Fisher was worried that investors weren’t taking the central bank’s inflation-fighting resolve seriously. One example of his concern, expressed at the Federal Open Market Committee meeting, was a comment by Gross that inflation was “leveling off at admittedly unacceptable levels.” Gross runs the world’s biggest bond fund at Pacific Investment Management Co.
Gross predicted in his September 2006 “Investment Outlook” report that the Fed had finished raising interest rates and would have to start cutting them again “at some point” in 2007.
In comments e-mailed today by a spokesman, Gross said “I’m sure he was joking” and noted that Fisher’s brother Mike was Pimco’s first president in 1972. “If he’s anything like Mike, he’s a fine man with a great sense of humor,” Gross said.
Fisher cited the report to back up his argument that the Fed needed to “issue a statement that makes it clear that we’re mindful of and remain vigilant about inflationary risk.”
The Fed had halted a two-year campaign of raising interest rates in August 2006 after detecting growing weakness in the housing market. The U.S. central bank would lower its benchmark rate by half-a-percentage point to 4.75 percent in September 2007.
“We have to be very mindful, Mr. Chairman, about perception if we’re to influence what really counts, which is inflationary expectations,” Fisher said, addressing Ben S. Bernanke, the Fed chairman. “One need look no further than this morning’s Financial Times editorial or Bill Gross’s recent client letter.”
Michael Moskow, who was president of the Chicago Fed at the time, asked Fisher what word he would like to substitute for “oddball” in the transcript.
“He’s increasingly addled, but his words do carry weight,” Fisher replied. “The transcripts of these meetings will be released as we approach the centennial, and I think we have to make very clear that this FOMC, like previous ones, is extremely vigilant with regard to the greatest threat to our society, which is inflation -- at least to our economic society.”
James Hoard, a spokesman for the Dallas Fed, declined to comment.
Gross, who correctly predicted home prices would decline, is known for his colorful monthly investment outlook pieces.

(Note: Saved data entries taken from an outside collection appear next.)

/-- 5.8: slot 57's pending list, the pointer at 13, the clock in slot 56 of cycle 5. -/
def slot57 : State :=
  let s := at' .onAir
  { s with
    roster := [(95, sentKit true 0 true none), (611, sentKit true 2 false (some 7199965)),
      (740, sentKit true 0 false (some 7199940)), (1480, sentKit false 0 false none),
      (2117, sentKit true 6 false (some 7199988)), (2805, sentKit true 0 true none),
      (3002, sentKit true 5 false (some 7199995)), (3960, sentKit true 1 false (some 7199965))]
    scheduler := { s.scheduler with lists := [(57, [3002, 611, 1480, 2117, 95, 3960, 740, 2805])], pointer := 13 } }

/-- 5.8: the pattern pass chooses these six in this order, and the pointer stands at 4. -/
theorem test_selection :
    (after .downlinkWindowEnd slot57).map (fun t =>
      (t.builder.preparing.map (fun b => b.entries.map Entry.kit), t.scheduler.pointer)) =
      some (some [2117, 95, 611, 2805, 1480, 3960], 4) := by decide +kernel

/-- 5.8: the counts at the start of slot 57, as sends, unlock and last sent; kit 611's issue has stepped meanwhile. -/
theorem test_counts :
    let stepped : Kit := .enrolled { enrolledRec 0 true 57 120600 2 with lastSent := some 7199965 }
    (afterAll [.downlinkWindowEnd, .preparationComplete] slot57).bind (fun t =>
      (afterAll [.replyWindowEnd, .slotStart] (t.putKit 611 stepped)).map (fun u =>
        ([2117, 95, 611, 2805, 1480, 3960].map u.kit, u.key, u.link.counters.staleEntries))) =
      some ([sentKit true 7 false (some 7200005), sentKit true 1 false (some 7200005), stepped,
        sentKit true 1 false (some 7200005), sentKit false 1 false (some 7200005), sentKit true 2 false (some 7200005)],
        true, 1) := by decide +kernel

/-- A SETTLED kit of slot 58 last sent at a cycle. -/
def settledKit (answers : Bool) (lastSent : Option Nat) : Kit :=
  .enrolled { enrolledRec 0 answers 58 120500 1 with confirmed := some 1, settled := true, lastSent := lastSent }

/-- 5.8, slot 58: the audit fill from pointer 2,000 takes these five, and the pointer becomes 603. -/
theorem test_audit_fill :
    let s : State := { at' .onAir with
      roster := [(118, settledKit true (some 7199990)), (150, settledKit true (some 7190000)),
        (602, settledKit true (some 7195000)), (2044, settledKit true (some 7198100)),
        (2301, settledKit true (some 7199500)), (2960, settledKit false (some 7199700)), (3501, settledKit true none),
        (4011, settledKit true (some 7197000))]
      scheduler := { State.reset.scheduler with auditPtrs := [(58, 2000)] } }
    s.auditFill 58 7200005 5 = ([2044, 3501, 4011, 150, 602], 603) := by decide +kernel

/-! ### Time (chapter 1) -/

/-- R3, R4: the last reply window of an hour, then the tick: hour 120,001, cycle 0, slot 0. -/
theorem test_hour_tick :
    let s : State := { at' .standby with clock := { (at' .standby).clock with slot := 119, cycle := 59 } }
    (afterAll [.replyWindowEnd, .hourTick] s).map (fun t => (t.clock.dh, t.clock.cycle, t.clock.slot)) =
      some (120001, 0, 0) := by decide +kernel

/-- R3: slot 119 steps to slot 0 with the next cycle. -/
theorem test_reply_window_end :
    (after .replyWindowEnd { at' .standby with clock := { (at' .standby).clock with slot := 119 } }).map
      (fun t => (t.clock.dh, t.clock.cycle, t.clock.slot)) = some (120000, 6, 0) := by decide +kernel

/-- R6: SET CLOCK in STANDBY, and 1.6, step 3: STATE while a roll is open. -/
theorem test_set_clock :
    (after (.setClock 1 (be3 120000 ++ be1 31)) (at' .standby)).map (fun t => (t.clock.cycle, t.clock.slot)) =
      some (31, 0) ∧
    (after (.setClock 1 (be3 120000 ++ be1 31)) { at' .standby with
      builder := { State.reset.builder with rolls := [{ id := 0, slot := 40, cycle := 1, hold := false, windowEnded := false
                                                        positions := [] }] } }).map lastReply = some [0x03, 0x01] := by
  decide +kernel

/-- R2: with the reference clock stopped a slot start is not given. -/
theorem test_reference_clock :
    (afterAll [.referenceClockStops, .replyWindowEnd] (at' .standby)).map (fun t => t.clock.slot) = some 56 ∧
      (afterAll [.referenceClockStops, .referenceClockReturns, .replyWindowEnd] (at' .standby)).map (fun t => t.clock.slot) =
        some 57 := by decide +kernel

/-! ### The uplink and receipts (chapter 7, worked window 7.8) -/

/-- The frame a kit of district 3,306 sends. -/
def frameOf (k : Nat) (issue : Issue) (status : Byte) : List Byte :=
  RadioKit.receipt { district := 3306, number := k, code := 0x11223344, answers := true, listen := 57, hour := 0
                     issue := issue, horizon := 0, held := false, status := status, usage := 77 }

In June 2007, Gross said that Moody’s Investors Service and Standard & Poor’s were duped by the make-up and “six-inch hooker heels” of collateralized debt obligations they gave investment-grade ratings, and that investors stood to lose all their money.
Gross is a yoga enthusiast who has credited his meditation sessions with clearing his head and helping him absorb unexpected news, such as a Fed half-point interest rate cut in January 2001. The news caught him in the middle of a “sun salutation,” which softened the blow, he said at the time.
Fisher is also known for being outspoken. He’s called the nation’s budget shortfalls a “fiscal sinkhole,” and said the U.S. has suffered from “Lindsay Lohan Congresses” because lawmakers have been addicted to debt and spending.